Sotto Lo Stesso Tetto 2

di
genere
incesti

Sistemai le cose per la ceretta e cominciai a riordinare. Avevo un fuoco dentro che mi riscaldava, fra le gambe ero molto umida. Presa dal momento, mi resi conto che mi stavo lasciando andare troppo: dovevo darmi una controllata. Finito di sistemare, notai che la scatola con tutto il necessario per la ceretta era ancora in bagno, ma Simone si stava facendo la doccia.
Non so cosa mi prese, ma decisi di bussare.
«Simone? Posso entrare un attimo a mettere via le mie cose?
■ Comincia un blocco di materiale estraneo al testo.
theorem execMoonEngineReset_lawful {s0 s : State} (h0 : Lawful s0 s) (w : Writer) (m : Fin 8)
    : ∃ t, execMoonEngineReset w m s = .next t ∧ Lawful s0 t := by
  unfold execMoonEngineReset
  refine ⟨_, rfl, ?_⟩
  repeat (first
    | with_reducible assumption | intro _
    | with_reducible (first
      | apply State.gate_lawful | apply State.engineReset_lawful))

theorem State.resetDone_lawful {s0 s : State} (h0 : Lawful s0 s) (e : Nat) : Lawful s0 (State.resetDone s e) := by
  unfold State.resetDone
  repeat (first
    | with_reducible assumption | intro _
    | (extract_lets +onlyGivenNames x; refine (fun (_ : Lawful s0 x) => ?_) ?_; (on_goal 1 => clear_value x); (on_goal 2 => subst x))
    | with_reducible (first
      | apply State.forAll_lawful | apply State.setCtx_lawful | apply State.putEngine_lawful | apply State.engCnt_lawful
      | apply State.engEvent_lawful)
    | simp only [lawful_mk])

theorem execEngineResetDone_lawful {s0 s : State} (h0 : Lawful s0 s) (e : Fin 42)
    : ∃ t, execEngineResetDone e s = .next t ∧ Lawful s0 t := by
  unfold execEngineResetDone
  refine ⟨_, rfl, ?_⟩
  repeat (first
    | with_reducible (first
      | assumption | apply ite_lawful | apply State.resetDone_lawful | apply State.noteElig_lawful))

theorem State.hang_lawful {s0 s : State} (h0 : Lawful s0 s) (e : Nat) (t : TileRun) : Lawful s0 (State.hang s e t) := by
  unfold State.hang
  extract_lets again seq s1 x s2
  have h1 : Lawful s0 s1 := State.faultNew_lawful h0 _
  have h2 : Lawful s0 s2 := State.clientCnt_lawful (State.setEngine_lawful h1 _ _) _ _
  clear_value again
  cases again with
  | none => exact State.engineReset_lawful h2 _
  | some q =>
    have h3 : Lawful s0 (((s.faultWrite (s.hangRecord e t 2 (if isSpire e then 3 else 10)) q).lastingUnit e).abandonTile e) :=
      State.abandonTile_lawful (State.lastingUnit_lawful (State.faultWrite_lawful h0 _ _) _) _
    exact ite_lawful (State.swapAt_lawful (State.clientCnt_lawful h3 _ _) _) (State.clientCnt_lawful h3 _ _)

theorem execHangTimeout_lawful {s0 s : State} (h0 : Lawful s0 s) (e : Fin 42)
    : ∃ t, execHangTimeout e s = .next t ∧ Lawful s0 t := by
  unfold execHangTimeout
  refine ⟨_, rfl, ?_⟩
  repeat (first
    | with_reducible (first
      | assumption | apply State.hang_lawful | apply State.swapAnswer_lawful)
    | split)

theorem execLastingFaultSwap_lawful {s0 s : State} (h0 : Lawful s0 s) (e : Fin 34)
    : ∃ t, execLastingFaultSwap e s = .next t ∧ Lawful s0 t := by
  unfold execLastingFaultSwap
  refine ⟨_, rfl, ?_⟩
  repeat (first
    | with_reducible (first
      | assumption | apply ite_lawful | apply State.swapAt_lawful | apply State.swapAnswer_lawful))

theorem execMoonAdoption_lawful {s0 s : State} (h0 : Lawful s0 s) (m : Fin 8)
    : ∃ t, execMoonAdoption m s = .next t ∧ Lawful s0 t := by
  unfold execMoonAdoption
  refine ⟨_, rfl, ?_⟩
  repeat (first
    | with_reducible (first
      | assumption | apply ite_lawful | apply State.abandonTile_lawful | apply State.setBit_lawful
      | apply State.raise_lawful | apply State.bump_lawful | apply State.noteElig_lawful))
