-- ==== Sys2Proof/Laws/LawfulPlant.lean ====
section
/-!
SUPPORT. Operations are lawful (they leave the queue of commands, keep the canonical form of memory and restore no fuse):
the watchtower, ejections, lanes, power, mailbox commands, field channels and snapshots.
-/
namespace Sys2Proof.Machine

open Sys2Proof

/-! ### Sys2Proof/Machine/WtOps.lean -/

theorem State.wtCount_lawful {s0 s : State} (h0 : Lawful s0 s) : Lawful s0 (State.wtCount s) := by
  unfold State.wtCount
  repeat (first | with_reducible (first | assumption | apply State.setF_lawful))

theorem State.createComet_lawful {s0 s : State} (h0 : Lawful s0 s) (l : Nat) (lead : DWord) (tainted : Bool)
    : Lawful s0 (State.createComet s l lead tainted) := by
  unfold State.createComet
  repeat (first
    | with_reducible assumption | intro _ | extract_lets
    | with_reducible (first
      | apply ite_lawful | apply State.setComet_lawful | apply State.setDet_lawful | apply State.bump_lawful
      | apply State.wtCount_lawful | apply State.cometStored_lawful)
    | split | simp only [lawful_mk] | dsimp only | apply_assumption)

theorem State.detect_lawful {s0 s : State} (h0 : Lawful s0 s) (l : Nat) (lead : DWord) (tainted : Bool)
    : Lawful s0 (State.detect s l lead tainted) := by
  unfold State.detect
  repeat (first
    | with_reducible (first
      | assumption | apply ite_lawful | apply State.setDet_lawful | apply State.bump_lawful | apply State.raise_lawful
      | apply State.createComet_lawful))

theorem State.closeComet_lawful {s0 s : State} (h0 : Lawful s0 s) (i : Nat) (trail : DWord) (flags : Word)
    : Lawful s0 (State.closeComet s i trail flags) := by
  unfold State.closeComet
  repeat (first | with_reducible (first | assumption | apply State.setComet_lawful) | split)

theorem State.closeDet_lawful {s0 s : State} (h0 : Lawful s0 s) (l : Nat) (trail : DWord) (flags : Word)
    : Lawful s0 (State.closeDet s l trail flags) := by
  unfold State.closeDet
  repeat (first | with_reducible (first | assumption | apply State.closeComet_lawful) | split)

theorem State.detIdle_lawful {s0 s : State} (h0 : Lawful s0 s) (l : Nat) : Lawful s0 (State.detIdle s l) := by
  unfold State.detIdle
  repeat (first | with_reducible (first | assumption | apply State.setDet_lawful))

theorem State.inputCreate_lawful {s0 s : State} (h0 : Lawful s0 s) (l : Nat) : Lawful s0 (State.inputCreate s l) := by
  unfold State.inputCreate
  repeat (first | with_reducible assumption | extract_lets | with_reducible apply State.detect_lawful | split)

theorem State.windowPoints_lawful {s0 s : State} (h0 : Lawful s0 s) (l : Nat) (first : Int) (x0 : Nat)
    : Lawful s0 (State.windowPoints s l first x0) := by
  induction x0 generalizing s <;> unfold State.windowPoints <;> repeat (first
    | with_reducible (first
      | apply State.setDet_lawful | apply State.detect_lawful | apply State.closeDet_lawful | apply_assumption))

theorem State.windowCycle_lawful {s0 s : State} (h0 : Lawful s0 s) (l : Nat) : Lawful s0 (State.windowCycle s l) := by
  unfold State.windowCycle
  repeat (first
    | with_reducible (first
      | assumption | apply State.windowPoints_lawful | apply State.setDet_lawful))

theorem State.laneCreate_lawful {s0 s : State} (h0 : Lawful s0 s) (l : Nat) : Lawful s0 (State.laneCreate s l) := by
  unfold State.laneCreate
  repeat (first
    | with_reducible (first
      | assumption | apply ite_lawful | apply State.inputCreate_lawful | apply State.windowCycle_lawful))

theorem State.runOver_lawful {s0 s : State} (h0 : Lawful s0 s) (l : Nat) (p : DWord) : Lawful s0 (State.runOver s l p) := by
  unfold State.runOver
  repeat (first
    | with_reducible assumption | extract_lets
    | with_reducible (first
      | apply State.closeDet_lawful | apply State.setDet_lawful)
    | split)

theorem State.laneOverlength_lawful {s0 s : State} (h0 : Lawful s0 s) (l : Nat) : Lawful s0 (State.laneOverlength s l) := by
  unfold State.laneOverlength
  repeat (first | with_reducible (first | assumption | apply ite_lawful | apply State.runOver_lawful))

theorem State.inputEdge_lawful {s0 s : State} (h0 : Lawful s0 s) (l : Nat) (leading : Bool)
    : Lawful s0 (State.inputEdge s l leading) := by
  unfold State.inputEdge
  repeat (first
    | with_reducible assumption
    | (extract_lets +onlyGivenNames x; refine (fun (_ : Lawful s0 x) => ?_) ?_; (on_goal 1 => clear_value x); (on_goal 2 => subst x))
    | with_reducible (first
      | apply State.setDet_lawful | apply State.inputCreate_lawful | apply State.closeDet_lawful | apply State.bump_lawful
      | apply State.detIdle_lawful)
    | split)

theorem State.inputLanes_lawful {s0 s : State} (h0 : Lawful s0 s) (n : Nat) (level : Bool)
    : Lawful s0 (State.inputLanes s n level) := by
  unfold State.inputLanes
  repeat (first
    | with_reducible assumption | intro _
    | with_reducible (first
      | apply ite_lawful | apply State.forAll_lawful | apply State.inputEdge_lawful))

theorem State.laneSwitched_lawful {s0 s : State} (h0 : Lawful s0 s) (l : Nat) : Lawful s0 (State.laneSwitched s l) := by
  unfold State.laneSwitched
  repeat (first | with_reducible (first | assumption | apply ite_lawful | apply State.setDet_lawful))

theorem State.rowOn_lawful {s0 s : State} (h0 : Lawful s0 s) (l : Nat) (p : DWord) : Lawful s0 (State.rowOn s l p) := by
  unfold State.rowOn
  repeat (first
    | with_reducible assumption
    | (extract_lets +onlyGivenNames x; refine (fun (_ : Lawful s0 x) => ?_) ?_; (on_goal 1 => clear_value x); (on_goal 2 => subst x))
    | extract_lets +onlyGivenNames x
    | with_reducible (first
      | apply State.setDet_lawful | apply State.detect_lawful)
    | split)

theorem State.rowOff_lawful {s0 s : State} (h0 : Lawful s0 s) (l : Nat) (p : DWord) : Lawful s0 (State.rowOff s l p) := by
  unfold State.rowOff
  repeat (first
    | with_reducible (first
      | assumption | apply ite_lawful | apply State.setDet_lawful | apply State.closeDet_lawful | apply State.bump_lawful
      | apply State.detIdle_lawful))

theorem State.imageRow_lawful {s0 s : State} (h0 : Lawful s0 s) (l : Nat) (pos : Option DWord) (pix : List Nat)
    : Lawful s0 (State.imageRow s l pos pix) := by
  unfold State.imageRow
  repeat (first
    | with_reducible (first
      | assumption | apply ite_lawful | apply State.bump_lawful | apply State.rowOn_lawful | apply State.rowOff_lawful
      | apply State.runOver_lawful)
    | split)

theorem State.lateFire_lawful {s0 s : State} (h0 : Lawful s0 s) (i : Nat) : Lawful s0 (State.lateFire s i) := by
  unfold State.lateFire
  repeat (first
    | with_reducible (first
      | assumption | apply State.setComet_lawful | apply State.raise_lawful | apply State.bump_lawful)
    | split)

theorem State.ejRelease_lawful {s0 s : State} (h0 : Lawful s0 s) (i : Nat) (t : DWord)
    : Lawful s0 (State.ejRelease s i t) := by
  unfold State.ejRelease
  repeat (first
    | with_reducible (first
      | assumption | apply State.setComet_lawful | apply State.syncOuts_lawful)
    | split)

theorem State.ejHold_lawful {s0 s : State} (h0 : Lawful s0 s) (i : Nat) (t : DWord) : Lawful s0 (State.ejHold s i t) := by
  unfold State.ejHold
  repeat (first
    | with_reducible (first
      | assumption | apply State.setComet_lawful | apply State.syncOuts_lawful)
    | split)

theorem State.ejEndLocal_lawful {s0 s : State} (h0 : Lawful s0 s) (i : Nat) (t : DWord)
    : Lawful s0 (State.ejEndLocal s i t) := by
  unfold State.ejEndLocal
  repeat (first
    | with_reducible assumption | extract_lets
    | with_reducible (first
      | apply State.setComet_lawful | apply State.ejRelease_lawful)
    | split)

theorem State.ejMinPulse_lawful {s0 s : State} (h0 : Lawful s0 s) (i : Nat) : Lawful s0 (State.ejMinPulse s i) := by
  unfold State.ejMinPulse
  repeat (first | with_reducible (first | assumption | apply State.ejRelease_lawful) | split)

theorem State.ejCap_lawful {s0 s : State} (h0 : Lawful s0 s) (i : Nat) : Lawful s0 (State.ejCap s i) := by
  unfold State.ejCap
  repeat (first
    | with_reducible (first
      | assumption | apply State.setComet_lawful | apply State.raise_lawful | apply State.bump_lawful
      | apply State.ejRelease_lawful)
    | split)

theorem State.bankSend_lawful {s0 s : State} (h0 : Lawful s0 s) (typ : Nat) (i : Nat) (c : Comet) (tOn : DWord)
    (tOff : DWord) : Lawful s0 (State.bankSend s typ i c tOn tOff) := by
  unfold State.bankSend
  repeat (first | with_reducible (first | assumption | apply State.setGroup_lawful | apply State.macSend_lawful))
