/-- R56, R58, R59, R63: loads of the position. -/
theorem test_position_loads : passes (
    let l := [Reg.ENC_STATUS.at 1 0 0, Reg.ENC_EVENT.at 1 0 0]
    let s := encUp.wr Reg.ENC_PRESET_LO 70000 1; let t := after (.preset .host 1) s
    let s2 := (s.setComet 77 aComet).setBit Reg.ENC_STATUS 0 false 1; let t2 := after (.preset .host 1) s2
    let s3 := (encUp.wr Reg.ENC_INDEX_POS_LO 12345 1).setBit Reg.ENC_CFG 4 true 1; let t3 := after (.indexEvent 1 5 true true) s3
    let s4 := ((encUp.setBit Reg.ENC_STATUS 4 true 1).setBit Reg.ENC_STATUS 10 true 1); let s4 := withEnc s4 { winCnt := 5 }
    let t4 := after (.faultClear .host 1) s4
    [s.takes .host Reg.ENC_CMD 1 0 0, s.bit Reg.ENC_STATUS 0 1, decide ((t.enc 1).pos = 70000), !t.bit Reg.ENC_STATUS 0 1,
     t.bit Reg.ENC_EVENT 6 1, kept s t l,
     s2.takes .host Reg.ENC_CMD 1 0 0, !s2.bit Reg.ENC_STATUS 0 1, s2.cometsOn 1, decide (t2.encs = s2.encs), t2.bit Reg.ENC_EVENT 7 1,
     kept s2 t2 [Reg.ENC_EVENT.at 1 0 0],
     s3.on .ENC, !s3.bit Reg.ENC_STATUS 7 1, !s3.fieldAbsent, s3.bit Reg.ENC_STATUS 0 1, s3.bit Reg.ENC_CFG 4 1,
     s3.indexQualified 1 true true, decide ((t3.enc 1).pos = 12345), !t3.bit Reg.ENC_STATUS 0 1, t3.bit Reg.ENC_EVENT 1 1,
     decide ((t3.enc 1).capPos = 0),
     s4.takes .host Reg.ENC_CMD 1 0 0, s4.encClearable 1, !t4.bit Reg.ENC_STATUS 4 1, !t4.bit Reg.ENC_STATUS 10 1,
     !t4.bit Reg.ENC_STATUS 11 1, decide ((t4.enc 1).winCnt = 0), kept s4 t4 [Reg.ENC_STATUS.at 1 0 0]]) = true := by decide +kernel

/-- R43, R45, R646: fault window, amplitude, pairs. -/
theorem test_encoder_faults : passes (
    let s := withEnc encUp { winCnt := 3 }; let t := after (.faultWindowEnd 1) s
    let s2 := withEnc encUp { ampOut := 16 }; let t2 := after (.amplitudeFault 1) s2
    let s3 := withEnc (encUp.setBit Reg.ENC_STATUS 8 true 1) { ampIn := 16, phase := some 5 }; let t3 := after (.amplitudeRecover 1) s3
    let s4 := encUp; let t4 := after (.openPairFault 1 .a 1000) s4
    let s5 := encUp.wr Reg.ENC_INDEX_NOM 12000 1; let t5 := after (.openPairFault 1 .z 1000) s5
    let s6 := withEnc (encUp.setBit Reg.ENC_STATUS (encPairBit .a) true 1) { pos := 7 }; let t6 := after (.openPairRecover 1 .a true true) s6
    [s.on .ENC, decide (max 1 (s.f Reg.ENC_FAULT_CFG 0 16 1) * 1000 ≤ s.since (s.enc 1).winStart), decide ((t.enc 1).winCnt = 0),
     decide ((t.enc 1).winStart = s.raw), decide (t.regs = s.regs),
     !s2.bit Reg.ENC_STATUS 8 1, t2.bit Reg.ENC_STATUS 8 1, t2.bit Reg.ENC_STATUS 4 1, decide (t2.encs = s2.encs),
     !t3.bit Reg.ENC_STATUS 8 1, decide ((t3.enc 1).phase = none), kept s3 t3 [Reg.ENC_STATUS.at 1 0 0],
     s4.pairWatched 1 .a, t4.bit Reg.ENC_STATUS (encPairBit .a) 1, t4.bit Reg.ENC_STATUS 4 1, decide (t4.encs = s4.encs),
     s5.pairWatched 1 .z, t5.bit Reg.ENC_STATUS (encPairBit .z) 1, t5.bit Reg.ENC_STATUS 4 1,
     !t6.bit Reg.ENC_STATUS (encPairBit .a) 1, (t6.enc 1).lvlA, (t6.enc 1).lvlB, decide ((t6.enc 1).pos = 7)]) = true := by decide +kernel

/-- R61, R62, R649: the encoder supply. -/
theorem test_encoder_supply : passes (
    let s := encUp.setBit Reg.ENC_CFG 5 true 1; let t := after (.encSupplyFault 1 4499 100000) s
    let s2 := s.setBit Reg.ENC_STATUS 9 true 1; let t2 := after (.encSupplyRetry 1) s2; let t3 := after (.encSupplyRecover 1 4500 100000) s2
    [s.bit Reg.ENC_CFG 5 1, t.bit Reg.ENC_STATUS 9 1, t.bit Reg.ENC_STATUS 4 1, decide ((t.enc 1).supplyTries = 0),
     decide (100000000 ≤ s2.since (s2.enc 1).supplyAt), decide ((t2.enc 1).supplyTries = 1), decide ((t2.enc 1).supplyAt = s2.raw),
     decide (t2.regs = s2.regs), !s2.fieldAbsent, !t3.bit Reg.ENC_STATUS 9 1, decide (t3.encs = s2.encs),
     kept s2 t3 [Reg.ENC_STATUS.at 1 0 0]]) = true := by decide +kernel

/-- R45, R48 to R54: samples and motion. A sample of 0.5 V and 0 V has the nominal 1.0 Vpp. -/
theorem test_encoder_motion : passes (
    let s := (encUp.wr Reg.ENC_CFG 2 1).setBit Reg.ENC_STATUS 8 true 1
    let t := after (.analogueSample 1 500000 0) (withEnc s { ampOut := 4 }); let t2 := after (.analogueSample 1 100000 0) (withEnc s { ampOut := 4 })
    let s3 := withEnc (encUp.setBit Reg.ENC_STATUS 1 true 1) { pos := 5 }; let t3 := after (.observerUpdate 1) s3
    let s4 := encUp.setBit Reg.ENC_STATUS 1 false 1; let t4 := after (.standstillIn 1) s4
    let s5 := encUp.setBit Reg.ENC_STATUS 2 true 1; let t5 := after (.settled 1) s5
    [decide (s.encMode 1 = 2), !s.fieldAbsent, decide ((t.enc 1).ampOut = 0), decide ((t2.enc 1).ampOut = 5), decide (t.regs = s.regs),
     decide (t2.regs = s.regs), decide ((t3.enc 1).pos = 5), decide (t3.rd Reg.ENC_SPEED 1 = 0), decide (t3.rd Reg.ENC_ACCEL 1 = 0),
     decide ((posDiff (s3.enc 1).pos (s3.enc 1).pRef).natAbs < 256), decide ((posDiff (s3.enc 1).pos (s3.enc 1).pTurn).natAbs < 256),
     !s4.bit Reg.ENC_STATUS 1 1, decide (clampN 1 1000 (s4.f Reg.ENC_OBS_CFG 20 10 1) * 1000000 ≤ s4.since (s4.enc 1).stillSince),
     t4.bit Reg.ENC_STATUS 1 1, t4.bit Reg.ENC_EVENT 3 1, decide (t4.encs = s4.encs), s5.bit Reg.ENC_STATUS 2 1,
     decide (settleNs (max 1 (s5.f Reg.ENC_OBS_CFG 16 4 1)) (clampN 10 10000 (s5.f Reg.ENC_OBS_CFG 0 14 1)) ≤ s5.since (s5.enc 1).settleFrom),
     !t5.bit Reg.ENC_STATUS 2 1, t5.bit Reg.ENC_EVENT 5 1, decide (t5.encs = s5.encs),
     kept s5 t5 [Reg.ENC_STATUS.at 1 0 0, Reg.ENC_EVENT.at 1 0 0]]) = true := by decide +kernel
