-- ==== Sys2Proof/Machine/Operands.lean ====
section
/-! DEFINITION. The little_endian_state_packer (42_le_packer.md): bytes to words, words to bytes, the constant
string, the block index. Pure conversion; no state, no error (R86). -/

namespace Sys2Proof.Machine

/-- `le_word(b0, b1, b2, b3)` (42_le_packer.md R89). -/
def leWord (b0 b1 b2 b3 : Byte) : Word :=
  b0.setWidth 32 ||| b1.setWidth 32 <<< 8 ||| b2.setWidth 32 <<< 16 ||| b3.setWidth 32 <<< 24

/-- `le_bytes(w) = [w[7:0], w[15:8], w[23:16], w[31:24]]` (42_le_packer.md R90). -/
def leBytes (w : Word) : List Byte :=
  [w.extractLsb' 0 8, w.extractLsb' 8 8, w.extractLsb' 16 8, w.extractLsb' 24 8]

/-- Inbound packing: word `i` of the result is `le_word` of bytes `4i .. 4i+3` (42_le_packer.md R91, R92).
A last group of fewer than four bytes gives no word; "input lengths are always exact multiples of 4
bytes" (R86). -/
def packWords : List Byte → List Word
  | b0 :: b1 :: b2 :: b3 :: rest => leWord b0 b1 b2 b3 :: packWords rest
  | _ => []

/-- `S[base + i] <- ws[i]` for each word of the list in order; an index above 15 is not written
(42_le_packer.md R91, R92). -/
def putWords : List Word → Nat → Words → Words
  | [], _, S => S
  | w :: ws, base, S => putWords ws (base + 1) (S.setIfInBounds base w)

/-- The constant string σ: the 16 ASCII bytes of "expand 32-byte k" (42_le_packer.md R87). -/
def sigma : List Byte :=
  [0x65, 0x78, 0x70, 0x61, 0x6e, 0x64, 0x20, 0x33, 0x32, 0x2d, 0x62, 0x79, 0x74, 0x65, 0x20, 0x6b]

/-- The constant words `C[i] = le_word(σ[4i], ..)` (42_le_packer.md R88). -/
def constWords : List Word := packWords sigma

/-- `serialize(w) = le_bytes(w[0]) ++ .. ++ le_bytes(w[15])` (42_le_packer.md R93). -/
def serialize (x : Words) : List Byte := x.toList.flatMap leBytes

/-- A little-endian number of any length: `Σ b[j] * 2^(8j)`. -/
def leNat : List Byte → Nat
  | [] => 0
  | b :: bs => b.toNat + 256 * leNat bs

/-- `le_u64(b[0..7])` (42_le_packer.md R94): the first eight bytes of the list. -/
def leU64 (bs : List Byte) : BitVec 64 := BitVec.ofNat 64 (leNat (bs.take 8))

/-- The "le_u64 bytes of index" of 30_encoding.md R56: eight bytes, least significant first. -/
def leU64Bytes (v : BitVec 64) : List Byte :=
  (List.range 8).map fun j => v.extractLsb' (8 * j) 8

end Sys2Proof.Machine
end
Esco subito, promesso.»
«Sì, tranquilla, entra pure» rispose lui senza problemi.
Aprii la porta e lo vidi. Non mi sforzai nemmeno di guardare da un’altra parte. Mentre sistemavo il cassetto infilando tutto nella scatola, ogni tanto mi giravo e lo squadravo alla perfezione, come se stessi studiando il suo corpo. Lui aveva notato palesemente che lo guardavo e ogni tanto ricambiava lo sguardo, senza dire niente. Sembrava quasi che si muovesse apposta per attirare la mia attenzione: si insaponava lentamente, passando la schiuma su tutto il corpo, fino al membro. Lo accarezzava dolcemente più e più volte, prendendosene cura. Pensare che pochi minuti prima ce l’avevo in mano proprio io mi fece risvegliare i bollenti spiriti.
La cosa mi eccitò ancora di più. Infilai tutto nel cassetto alla rinfusa, lo chiusi di scatto e uscii in fretta. Dovevo calmarmi.
Andai in camera con la pelle d’oca e un turbine di emozioni che non capivo. Mi sdraiai sul letto per una mezz’ora, ma senza volerlo mi addormentai. Fui svegliata dalla voce di Simone.
«Lucia? È pronto per cenare.»
Mi alzai e andai in cucina. Solo allora mi accorsi che non avevo ancora cambiato le mutandine: tutto quel liquido che era fuoriuscito si era seccato. Decisi di cambiarle dopo la doccia serale.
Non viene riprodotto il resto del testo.